**The task:** The answer is to be an exact copy of the lines below running from the line with "rw [hf, hu]" down to the line with "rw [if_pos (by", both ends included, and nothing more.

**Exercise material:**
=======
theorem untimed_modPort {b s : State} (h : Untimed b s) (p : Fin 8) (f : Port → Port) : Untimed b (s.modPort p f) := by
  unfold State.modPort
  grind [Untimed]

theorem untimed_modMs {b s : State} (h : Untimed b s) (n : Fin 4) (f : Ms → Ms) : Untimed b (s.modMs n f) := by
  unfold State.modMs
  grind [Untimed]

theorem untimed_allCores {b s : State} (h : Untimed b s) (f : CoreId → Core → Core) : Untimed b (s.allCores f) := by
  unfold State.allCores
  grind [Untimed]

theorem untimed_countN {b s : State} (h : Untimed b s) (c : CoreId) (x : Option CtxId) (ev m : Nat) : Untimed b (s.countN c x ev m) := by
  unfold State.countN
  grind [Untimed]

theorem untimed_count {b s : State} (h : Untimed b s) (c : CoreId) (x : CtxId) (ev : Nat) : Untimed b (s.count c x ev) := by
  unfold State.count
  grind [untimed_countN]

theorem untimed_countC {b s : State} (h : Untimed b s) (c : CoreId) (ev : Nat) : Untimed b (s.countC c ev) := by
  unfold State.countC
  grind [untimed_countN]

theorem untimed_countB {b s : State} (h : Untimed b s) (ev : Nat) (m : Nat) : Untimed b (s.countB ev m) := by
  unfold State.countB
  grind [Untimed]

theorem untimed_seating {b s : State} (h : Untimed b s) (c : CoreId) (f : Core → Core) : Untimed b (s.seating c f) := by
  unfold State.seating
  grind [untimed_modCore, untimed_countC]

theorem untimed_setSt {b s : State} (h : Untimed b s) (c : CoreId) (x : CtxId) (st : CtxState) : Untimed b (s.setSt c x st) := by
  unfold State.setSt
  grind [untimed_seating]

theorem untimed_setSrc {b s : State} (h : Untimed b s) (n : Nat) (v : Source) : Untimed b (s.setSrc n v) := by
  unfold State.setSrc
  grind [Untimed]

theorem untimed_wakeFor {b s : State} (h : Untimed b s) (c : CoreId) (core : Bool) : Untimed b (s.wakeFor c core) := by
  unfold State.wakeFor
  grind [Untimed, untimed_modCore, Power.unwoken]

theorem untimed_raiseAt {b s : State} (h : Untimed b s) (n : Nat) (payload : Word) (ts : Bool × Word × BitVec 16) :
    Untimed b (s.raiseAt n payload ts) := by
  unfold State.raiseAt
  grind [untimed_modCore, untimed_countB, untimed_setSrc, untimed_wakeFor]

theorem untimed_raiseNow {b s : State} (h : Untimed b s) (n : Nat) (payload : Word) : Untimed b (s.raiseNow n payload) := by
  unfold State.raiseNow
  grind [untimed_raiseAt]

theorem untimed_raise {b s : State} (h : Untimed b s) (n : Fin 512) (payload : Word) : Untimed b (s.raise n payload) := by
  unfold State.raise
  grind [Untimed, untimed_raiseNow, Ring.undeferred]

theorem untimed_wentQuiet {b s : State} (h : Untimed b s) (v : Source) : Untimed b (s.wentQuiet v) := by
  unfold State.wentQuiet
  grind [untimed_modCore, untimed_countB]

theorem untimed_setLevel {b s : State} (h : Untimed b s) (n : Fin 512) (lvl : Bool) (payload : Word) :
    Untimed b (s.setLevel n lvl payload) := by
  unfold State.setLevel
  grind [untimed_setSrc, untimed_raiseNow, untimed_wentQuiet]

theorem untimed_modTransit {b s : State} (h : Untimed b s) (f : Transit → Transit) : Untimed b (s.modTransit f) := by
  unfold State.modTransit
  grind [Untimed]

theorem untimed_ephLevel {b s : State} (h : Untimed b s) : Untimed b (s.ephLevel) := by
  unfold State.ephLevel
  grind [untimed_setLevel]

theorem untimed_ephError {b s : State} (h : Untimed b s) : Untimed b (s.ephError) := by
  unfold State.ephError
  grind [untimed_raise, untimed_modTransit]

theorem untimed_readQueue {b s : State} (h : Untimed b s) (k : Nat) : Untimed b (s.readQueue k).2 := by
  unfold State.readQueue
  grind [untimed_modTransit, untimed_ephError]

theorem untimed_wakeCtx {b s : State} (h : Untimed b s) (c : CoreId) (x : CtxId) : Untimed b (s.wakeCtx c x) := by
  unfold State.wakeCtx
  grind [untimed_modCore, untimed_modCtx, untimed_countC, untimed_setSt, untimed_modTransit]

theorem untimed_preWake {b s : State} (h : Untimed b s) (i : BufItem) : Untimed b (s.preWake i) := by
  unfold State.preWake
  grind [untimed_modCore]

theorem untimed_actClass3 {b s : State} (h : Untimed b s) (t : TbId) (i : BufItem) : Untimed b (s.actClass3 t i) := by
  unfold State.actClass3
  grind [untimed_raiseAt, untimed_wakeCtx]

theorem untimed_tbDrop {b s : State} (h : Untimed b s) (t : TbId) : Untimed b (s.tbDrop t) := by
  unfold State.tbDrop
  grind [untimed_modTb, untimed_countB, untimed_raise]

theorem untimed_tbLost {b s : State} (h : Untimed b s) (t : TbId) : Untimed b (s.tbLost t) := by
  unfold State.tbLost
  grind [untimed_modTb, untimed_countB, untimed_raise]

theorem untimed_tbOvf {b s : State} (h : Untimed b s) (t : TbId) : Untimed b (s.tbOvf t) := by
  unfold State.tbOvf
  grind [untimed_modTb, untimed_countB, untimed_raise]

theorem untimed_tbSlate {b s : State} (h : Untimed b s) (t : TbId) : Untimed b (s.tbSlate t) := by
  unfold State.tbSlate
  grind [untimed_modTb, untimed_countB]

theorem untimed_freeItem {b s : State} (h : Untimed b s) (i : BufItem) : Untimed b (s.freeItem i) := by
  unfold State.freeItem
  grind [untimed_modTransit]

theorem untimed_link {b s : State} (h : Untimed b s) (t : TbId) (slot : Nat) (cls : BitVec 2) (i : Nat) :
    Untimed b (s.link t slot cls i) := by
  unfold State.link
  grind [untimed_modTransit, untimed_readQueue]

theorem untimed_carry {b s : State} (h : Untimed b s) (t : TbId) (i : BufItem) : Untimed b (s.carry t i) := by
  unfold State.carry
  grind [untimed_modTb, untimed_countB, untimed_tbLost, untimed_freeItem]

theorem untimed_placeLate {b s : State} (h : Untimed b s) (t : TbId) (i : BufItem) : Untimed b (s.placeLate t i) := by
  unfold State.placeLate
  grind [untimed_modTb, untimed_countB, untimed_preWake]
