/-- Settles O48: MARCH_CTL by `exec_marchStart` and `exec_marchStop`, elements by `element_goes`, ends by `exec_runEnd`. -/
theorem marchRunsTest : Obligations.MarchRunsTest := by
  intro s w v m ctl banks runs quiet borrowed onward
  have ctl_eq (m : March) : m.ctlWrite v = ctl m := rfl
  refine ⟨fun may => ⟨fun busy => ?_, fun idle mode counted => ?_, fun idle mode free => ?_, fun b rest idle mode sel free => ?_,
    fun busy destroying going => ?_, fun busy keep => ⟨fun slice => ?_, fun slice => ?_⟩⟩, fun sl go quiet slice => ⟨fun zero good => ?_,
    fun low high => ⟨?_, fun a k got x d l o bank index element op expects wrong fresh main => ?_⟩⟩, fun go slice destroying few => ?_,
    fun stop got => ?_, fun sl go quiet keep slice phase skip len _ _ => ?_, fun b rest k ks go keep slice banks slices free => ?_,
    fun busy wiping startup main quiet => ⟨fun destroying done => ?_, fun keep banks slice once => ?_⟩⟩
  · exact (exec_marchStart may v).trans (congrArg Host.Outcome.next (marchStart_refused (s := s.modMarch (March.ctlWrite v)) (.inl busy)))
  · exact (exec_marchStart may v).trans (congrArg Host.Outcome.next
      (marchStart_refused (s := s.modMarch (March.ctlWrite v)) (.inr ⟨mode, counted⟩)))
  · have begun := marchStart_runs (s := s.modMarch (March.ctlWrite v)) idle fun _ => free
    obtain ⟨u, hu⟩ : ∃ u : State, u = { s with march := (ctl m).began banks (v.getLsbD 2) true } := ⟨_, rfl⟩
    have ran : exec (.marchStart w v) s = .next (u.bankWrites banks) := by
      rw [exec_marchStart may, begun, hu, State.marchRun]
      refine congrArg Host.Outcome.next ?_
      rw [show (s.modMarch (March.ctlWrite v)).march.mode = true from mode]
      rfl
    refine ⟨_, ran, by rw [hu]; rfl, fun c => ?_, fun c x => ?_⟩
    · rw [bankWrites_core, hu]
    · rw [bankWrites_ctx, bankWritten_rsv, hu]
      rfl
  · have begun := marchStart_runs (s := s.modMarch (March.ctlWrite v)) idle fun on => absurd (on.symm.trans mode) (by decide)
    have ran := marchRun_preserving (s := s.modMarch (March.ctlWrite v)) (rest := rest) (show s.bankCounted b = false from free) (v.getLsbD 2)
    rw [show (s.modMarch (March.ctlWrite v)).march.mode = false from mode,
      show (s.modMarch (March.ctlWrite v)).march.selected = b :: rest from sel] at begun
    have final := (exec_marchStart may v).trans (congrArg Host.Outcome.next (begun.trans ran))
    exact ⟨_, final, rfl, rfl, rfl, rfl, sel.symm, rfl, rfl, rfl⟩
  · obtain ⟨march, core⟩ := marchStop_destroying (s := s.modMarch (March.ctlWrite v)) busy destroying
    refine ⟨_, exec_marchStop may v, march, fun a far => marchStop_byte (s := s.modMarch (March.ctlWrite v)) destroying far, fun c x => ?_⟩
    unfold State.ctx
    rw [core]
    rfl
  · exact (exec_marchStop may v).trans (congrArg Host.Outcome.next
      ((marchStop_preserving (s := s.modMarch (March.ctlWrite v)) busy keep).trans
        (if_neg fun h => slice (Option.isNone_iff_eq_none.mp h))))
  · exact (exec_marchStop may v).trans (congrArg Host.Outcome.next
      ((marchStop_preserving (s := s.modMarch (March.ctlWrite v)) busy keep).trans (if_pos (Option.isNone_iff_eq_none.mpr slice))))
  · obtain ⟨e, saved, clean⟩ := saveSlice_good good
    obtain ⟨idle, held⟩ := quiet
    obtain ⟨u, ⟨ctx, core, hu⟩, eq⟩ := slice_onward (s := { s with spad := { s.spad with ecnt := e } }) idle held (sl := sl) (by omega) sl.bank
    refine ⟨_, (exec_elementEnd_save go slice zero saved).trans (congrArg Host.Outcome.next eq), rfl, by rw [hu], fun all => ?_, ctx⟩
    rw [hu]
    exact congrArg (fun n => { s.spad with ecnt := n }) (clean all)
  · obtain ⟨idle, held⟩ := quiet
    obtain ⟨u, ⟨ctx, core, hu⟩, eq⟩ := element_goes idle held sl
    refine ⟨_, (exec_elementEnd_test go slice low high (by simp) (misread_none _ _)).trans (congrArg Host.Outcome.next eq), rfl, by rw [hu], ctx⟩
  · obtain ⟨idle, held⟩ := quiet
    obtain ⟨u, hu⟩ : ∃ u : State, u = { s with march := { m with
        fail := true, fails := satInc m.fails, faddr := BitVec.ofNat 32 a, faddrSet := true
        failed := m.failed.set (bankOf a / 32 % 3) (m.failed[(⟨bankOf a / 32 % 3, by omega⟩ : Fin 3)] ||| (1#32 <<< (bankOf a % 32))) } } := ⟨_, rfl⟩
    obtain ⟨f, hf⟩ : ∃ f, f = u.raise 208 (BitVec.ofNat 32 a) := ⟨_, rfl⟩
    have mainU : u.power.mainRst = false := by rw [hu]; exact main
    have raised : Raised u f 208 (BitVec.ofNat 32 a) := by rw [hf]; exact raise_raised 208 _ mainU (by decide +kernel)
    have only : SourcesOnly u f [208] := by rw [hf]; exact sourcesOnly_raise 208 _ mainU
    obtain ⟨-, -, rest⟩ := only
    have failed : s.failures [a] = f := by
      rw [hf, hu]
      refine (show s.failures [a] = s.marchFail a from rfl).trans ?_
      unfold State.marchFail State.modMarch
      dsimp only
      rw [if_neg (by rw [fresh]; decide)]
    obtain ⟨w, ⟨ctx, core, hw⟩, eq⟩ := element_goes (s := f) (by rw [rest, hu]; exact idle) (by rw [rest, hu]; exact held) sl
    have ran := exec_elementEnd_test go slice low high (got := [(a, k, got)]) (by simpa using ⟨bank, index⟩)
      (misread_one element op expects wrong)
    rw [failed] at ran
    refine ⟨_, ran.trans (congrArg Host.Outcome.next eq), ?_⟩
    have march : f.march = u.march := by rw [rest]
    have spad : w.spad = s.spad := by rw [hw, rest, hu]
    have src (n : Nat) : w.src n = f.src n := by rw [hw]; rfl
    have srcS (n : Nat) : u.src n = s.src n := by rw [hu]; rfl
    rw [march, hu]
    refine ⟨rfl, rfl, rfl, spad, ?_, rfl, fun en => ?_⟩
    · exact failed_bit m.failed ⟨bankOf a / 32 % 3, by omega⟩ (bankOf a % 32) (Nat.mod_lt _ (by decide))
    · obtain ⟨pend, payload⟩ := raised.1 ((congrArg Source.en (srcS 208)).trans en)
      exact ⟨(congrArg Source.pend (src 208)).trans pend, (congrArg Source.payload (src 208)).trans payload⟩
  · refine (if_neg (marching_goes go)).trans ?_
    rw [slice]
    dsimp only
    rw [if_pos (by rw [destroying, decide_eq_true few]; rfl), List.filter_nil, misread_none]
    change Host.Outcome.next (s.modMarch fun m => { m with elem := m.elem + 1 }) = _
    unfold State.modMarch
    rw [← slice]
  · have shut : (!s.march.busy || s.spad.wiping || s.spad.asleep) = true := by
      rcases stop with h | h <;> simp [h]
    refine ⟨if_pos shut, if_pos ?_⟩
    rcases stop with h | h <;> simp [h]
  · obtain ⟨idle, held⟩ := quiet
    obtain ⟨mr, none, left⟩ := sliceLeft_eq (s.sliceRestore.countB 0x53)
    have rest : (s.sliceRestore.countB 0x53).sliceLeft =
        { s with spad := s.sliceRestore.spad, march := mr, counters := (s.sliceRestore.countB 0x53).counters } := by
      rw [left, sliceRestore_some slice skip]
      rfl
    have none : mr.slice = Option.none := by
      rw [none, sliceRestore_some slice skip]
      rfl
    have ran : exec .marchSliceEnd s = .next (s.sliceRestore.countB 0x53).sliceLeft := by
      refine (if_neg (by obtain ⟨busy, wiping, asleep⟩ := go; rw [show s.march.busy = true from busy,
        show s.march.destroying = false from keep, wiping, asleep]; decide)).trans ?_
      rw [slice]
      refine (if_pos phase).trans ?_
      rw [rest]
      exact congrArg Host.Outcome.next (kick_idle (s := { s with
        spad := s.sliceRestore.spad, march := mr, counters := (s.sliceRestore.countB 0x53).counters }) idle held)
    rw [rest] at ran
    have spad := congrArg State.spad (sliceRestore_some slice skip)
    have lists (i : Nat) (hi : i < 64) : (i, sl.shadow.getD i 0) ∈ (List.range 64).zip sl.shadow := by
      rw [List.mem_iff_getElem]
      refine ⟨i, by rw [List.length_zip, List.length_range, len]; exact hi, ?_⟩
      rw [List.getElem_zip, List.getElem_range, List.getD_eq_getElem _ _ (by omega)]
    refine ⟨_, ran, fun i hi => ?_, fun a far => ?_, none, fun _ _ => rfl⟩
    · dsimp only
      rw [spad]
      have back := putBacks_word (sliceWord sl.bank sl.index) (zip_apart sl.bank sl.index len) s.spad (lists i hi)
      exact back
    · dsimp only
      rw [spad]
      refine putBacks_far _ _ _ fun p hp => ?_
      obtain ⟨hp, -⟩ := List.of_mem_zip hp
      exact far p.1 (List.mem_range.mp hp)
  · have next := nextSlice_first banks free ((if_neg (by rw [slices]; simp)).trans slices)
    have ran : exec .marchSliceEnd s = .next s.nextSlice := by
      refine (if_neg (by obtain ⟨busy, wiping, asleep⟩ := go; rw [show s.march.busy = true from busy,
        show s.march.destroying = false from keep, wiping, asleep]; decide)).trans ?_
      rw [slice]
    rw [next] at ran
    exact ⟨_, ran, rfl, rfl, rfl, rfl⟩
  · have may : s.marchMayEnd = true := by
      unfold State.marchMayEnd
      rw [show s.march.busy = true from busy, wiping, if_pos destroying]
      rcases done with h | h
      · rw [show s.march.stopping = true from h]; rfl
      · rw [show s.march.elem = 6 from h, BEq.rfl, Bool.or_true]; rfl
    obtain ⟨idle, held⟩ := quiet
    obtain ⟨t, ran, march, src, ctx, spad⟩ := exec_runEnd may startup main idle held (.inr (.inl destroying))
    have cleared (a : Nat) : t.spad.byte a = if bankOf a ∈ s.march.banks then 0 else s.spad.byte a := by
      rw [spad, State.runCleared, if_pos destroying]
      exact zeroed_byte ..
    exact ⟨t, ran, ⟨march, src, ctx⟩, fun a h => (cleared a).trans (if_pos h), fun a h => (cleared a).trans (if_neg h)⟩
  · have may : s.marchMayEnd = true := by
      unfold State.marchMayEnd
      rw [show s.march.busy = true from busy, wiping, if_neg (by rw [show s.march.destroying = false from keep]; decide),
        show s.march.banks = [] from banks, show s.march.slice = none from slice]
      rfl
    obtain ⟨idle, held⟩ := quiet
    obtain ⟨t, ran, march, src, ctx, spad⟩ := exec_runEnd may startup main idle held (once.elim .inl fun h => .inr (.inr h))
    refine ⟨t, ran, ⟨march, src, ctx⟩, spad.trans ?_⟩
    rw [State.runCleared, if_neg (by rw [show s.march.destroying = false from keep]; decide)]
=======
**Finished exercise:**
      rw [hf, hu]
      refine (show s.failures [a] = s.marchFail a from rfl).trans ?_
      unfold State.marchFail State.modMarch
      dsimp only
      rw [if_neg (by rw [fresh]; decide)]
    obtain ⟨w, ⟨ctx, core, hw⟩, eq⟩ := element_goes (s := f) (by rw [rest, hu]; exact idle) (by rw [rest, hu]; exact held) sl
    have ran := exec_elementEnd_test go slice low high (got := [(a, k, got)]) (by simpa using ⟨bank, index⟩)
      (misread_one element op expects wrong)
    rw [failed] at ran
    refine ⟨_, ran.trans (congrArg Host.Outcome.next eq), ?_⟩
    have march : f.march = u.march := by rw [rest]
    have spad : w.spad = s.spad := by rw [hw, rest, hu]
    have src (n : Nat) : w.src n = f.src n := by rw [hw]; rfl
    have srcS (n : Nat) : u.src n = s.src n := by rw [hu]; rfl
    rw [march, hu]
    refine ⟨rfl, rfl, rfl, spad, ?_, rfl, fun en => ?_⟩
    · exact failed_bit m.failed ⟨bankOf a / 32 % 3, by omega⟩ (bankOf a % 32) (Nat.mod_lt _ (by decide))
    · obtain ⟨pend, payload⟩ := raised.1 ((congrArg Source.en (srcS 208)).trans en)
      exact ⟨(congrArg Source.pend (src 208)).trans pend, (congrArg Source.payload (src 208)).trans payload⟩
  · refine (if_neg (marching_goes go)).trans ?_
    rw [slice]
    dsimp only
    rw [if_pos (by rw [destroying, decide_eq_true few]; rfl), List.filter_nil, misread_none]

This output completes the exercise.